What is the $\mathrm{pH}$ when you dissolve equal amounts of $\ce{NaHCO3}$ and $\ce{Na2CO3}$ in water?
When both of the compounds are dissolved, we will have equal amounts of $\ce{HCO3-}$ and $\ce{CO3^2-}.$ But how do we go from this to actually calculating the $\mathrm{pH}$?

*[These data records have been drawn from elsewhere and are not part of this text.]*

-- ==== Sys2Proof/Decode.lean ====
section
/-! DEFINITION. The words of spec/opcode_table.json. No row of this table gives bits (every row's "fields" is empty
and none has "fixed"): the commands are events, not words. The layouts that the manual does give as bits and bytes,
the draw notice, the drive-link frames and the configuration block, stand in Machine/Layout.lean. -/

namespace Sys2Proof

/-- A row of the table that gives its bits: how many there are, which are fixed, their value, and the command. -/
structure BitRow where
  nbits   : Nat
  mask    : Nat
  pattern : Nat
  command : Instr
  deriving DecidableEq, Repr

/-- The rows of spec/opcode_table.json that give bits: there are none. -/
def bitRows : List BitRow := []

/-- The command that a word of `nbits` bits spells by the table's bits; none where no row gives it. -/
def decodeTableWord (nbits w : Nat) : Option Instr :=
  (bitRows.find? (fun r => r.nbits == nbits && (w &&& r.mask) == r.pattern)).map BitRow.command

end Sys2Proof
end

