-- ==== Sys2Proof/Machine/Operands.lean ====
section
/-! DEFINITION. What the data that comes with an event means: tone content, pilot window, converter codes, the bytes
of a frame or of the configuration block, and the clamps (R8, R73, R74, R133, R160, R172). -/

namespace Sys2Proof.Machine

/-! ## Carrier plan (R2, R3) -/

/-- The space tone of a channel, in Hz (R2). -/
def spaceTone (ch : Channel) : Nat := 60000 + 4000 * ch.val

/-- The mark tone of a channel, 2,000 Hz above its space tone (R2). -/
def markTone (ch : Channel) : Nat := spaceTone ch + 2000

/-- The half-period count N+1 of a tone: 65,536,000 / (2 f), rounded, halves up (R3). -/
def halfPeriod (tone : Nat) : Nat := (65536000 + tone) / (2 * tone)

/-- The tone of a keyed symbol (R4). -/
def symbolTone (ch : Channel) (mark : Bool) : Nat := if mark then markTone ch else spaceTone ch

/-! ## Tones, decisions and windows (R2, R8, R133) -/

/-- The receiver accepts a frequency, in millihertz, as a tone within 500 Hz of its nominal frequency (R2). -/
def accepts (tone milliHz : Nat) : Bool :=
  decide (1000 * tone ≤ milliHz + 500000) && decide (milliHz ≤ 1000 * tone + 500000)

/-- Whether a tone was present over the 1 ms examined: among the components above the threshold throughout, one that
never left the tone's accepted band (R8). -/
def tonePresent (steady : List Component) (tone : Nat) : Bool :=
  steady.any (fun c => accepts tone c.lowest && accepts tone c.highest)

/-- A symbol decision: MARK if the mark tone alone is present, SPACE if the space tone alone is, NONE if neither or
both are (R8). -/
def Symbol.ofTones : (markPresent spacePresent : Bool) → Symbol
  | true, false => .mark
  | false, true => .space
  | _, _ => .silent

/-- The decision on a channel from the components that were above the threshold throughout the 1 ms examined (R8). -/
def Symbol.ofComponents (ch : Channel) (steady : List Component) : Symbol :=
  .ofTones (tonePresent steady (markTone ch)) (tonePresent steady (spaceTone ch))

/-- A channel's tone content at one moment, from the frequencies that it carries above the threshold: mark, space or
none; both tones at once are none, as in a decision (R8). DEDUCED, log entry 34. -/
def Symbol.contentOf (ch : Channel) (frequencies : List Nat) : Symbol :=
  .ofTones (frequencies.any (accepts (markTone ch))) (frequencies.any (accepts (spaceTone ch)))

/-- Whether a change of the frequencies that a channel carries is one of its tone content (R8). -/
def contentChanges (change : ToneChange) : Bool :=
  decide (Symbol.contentOf change.channel change.before ≠ .contentOf change.channel change.after)

/-- The decision that stands for a bit (R11). -/
def Symbol.ofBit (mark : Bool) : Symbol := if mark then .mark else .space

/-- What a pilot window yields: code p where the component was above the threshold throughout and its mean frequency
lies within 60 Hz of 1,500 + 250 p Hz, and none otherwise (R133). -/
def pilotCodeOf (aboveThroughout : Bool) (meanMilliHz : Nat) : Option PilotCode :=
  if aboveThroughout then
    ((List.range 8).find? (fun p =>
      decide (1440000 + 250000 * p ≤ meanMilliHz) && decide (meanMilliHz ≤ 1560000 + 250000 * p))).map
        (BitVec.ofNat 3)
  else none

/-! ## Converter codes (R73, R74) -/

/-- A voltage code in volts (R73). -/
def voltsOfCode (code : BitVec 12) : Nat := code.toNat * 3000 / 4096

/-- A current code in DU; the division rounds toward minus infinity (R74). -/
def currentOfCode (code : BitVec 12) : Int := ((code.toNat : Int) - 2048) * 400 / 2048

/-! ## Bytes and bits (R172) -/

/-- The bits of a number, most significant first (R172). -/
def bitsMsb : (width : Nat) → Nat → List Bool
  | 0, _ => []
  | w + 1, n => n.testBit w :: bitsMsb w n

/-- The number that bits form, most significant first (R172, R173). -/
def numberMsb (bits : List Bool) : Nat := bits.foldl (fun n b => 2 * n + b.toNat) 0

/-- The bytes of a number, most significant first (R172). -/
def bytesMsb : (count : Nat) → Nat → List Byte
  | 0, _ => []
  | c + 1, n => BitVec.ofNat 8 (n / 256 ^ c) :: bytesMsb c n

/-- The number that bytes form, most significant first (R172, R176). -/
def numberOfBytes (bytes : List Byte) : Nat := bytes.foldl (fun n b => 256 * n + b.toNat) 0

/-- The bits of bytes, each byte most significant bit first (R172). -/
def bitsOfBytes (bytes : List Byte) : List Bool := bytes.flatMap (fun b => bitsMsb 8 b.toNat)

/-- `count` items of a list from place `start` on. -/
def slice {α : Type} (items : List α) (start count : Nat) : List α := (items.drop start).take count

/-! ## Clamps (R6, R158, R160) -/

/-- The clamp that PTB puts on a heard demand or offer (R6, R24). -/
def heardClamp : Nat := 400

/-- The distance of a GAP frame, clamped down to 2,000 m (R160). -/
def gapDistance (metres : Nat) : Nat := min metres 2000

/-- The speed of a GAP frame in 0.1 m/s, clamped up to 5 and down to 300 (R160). -/
def gapSpeed (speed : Nat) : Nat := min (max speed 5) 300

end Sys2Proof.Machine
end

In the solution manual, it is given that $\mathrm{pH} = \mathrm pK_\mathrm{a2} = 10.33$ (It seems like the $\mathrm pK_\mathrm{a2}$ value of $\ce{CO2}$ has been used here — why?), but I don't understand how they can just conclude with that.
My attempt
So, we will start with equal amounts of $\ce{HCO3-}$ and $\ce{CO3^2-}$. We have the following equilibrium: $$\ce{HCO3- <=> H+ + CO3^2-}$$ We can set up an equilibrium expression (and cancel) until we are left with $K_\mathrm{a2} = [\ce{H+}]$ and $-\log K_\mathrm{a2} = \mathrm pK_\mathrm{a2} = \mathrm{pH} = -\log[\ce{H+}]$.
Now, what I don't understand is why are we using the $\mathrm pK_\mathrm{a2}$ of $\ce{CO2}$? Why that value?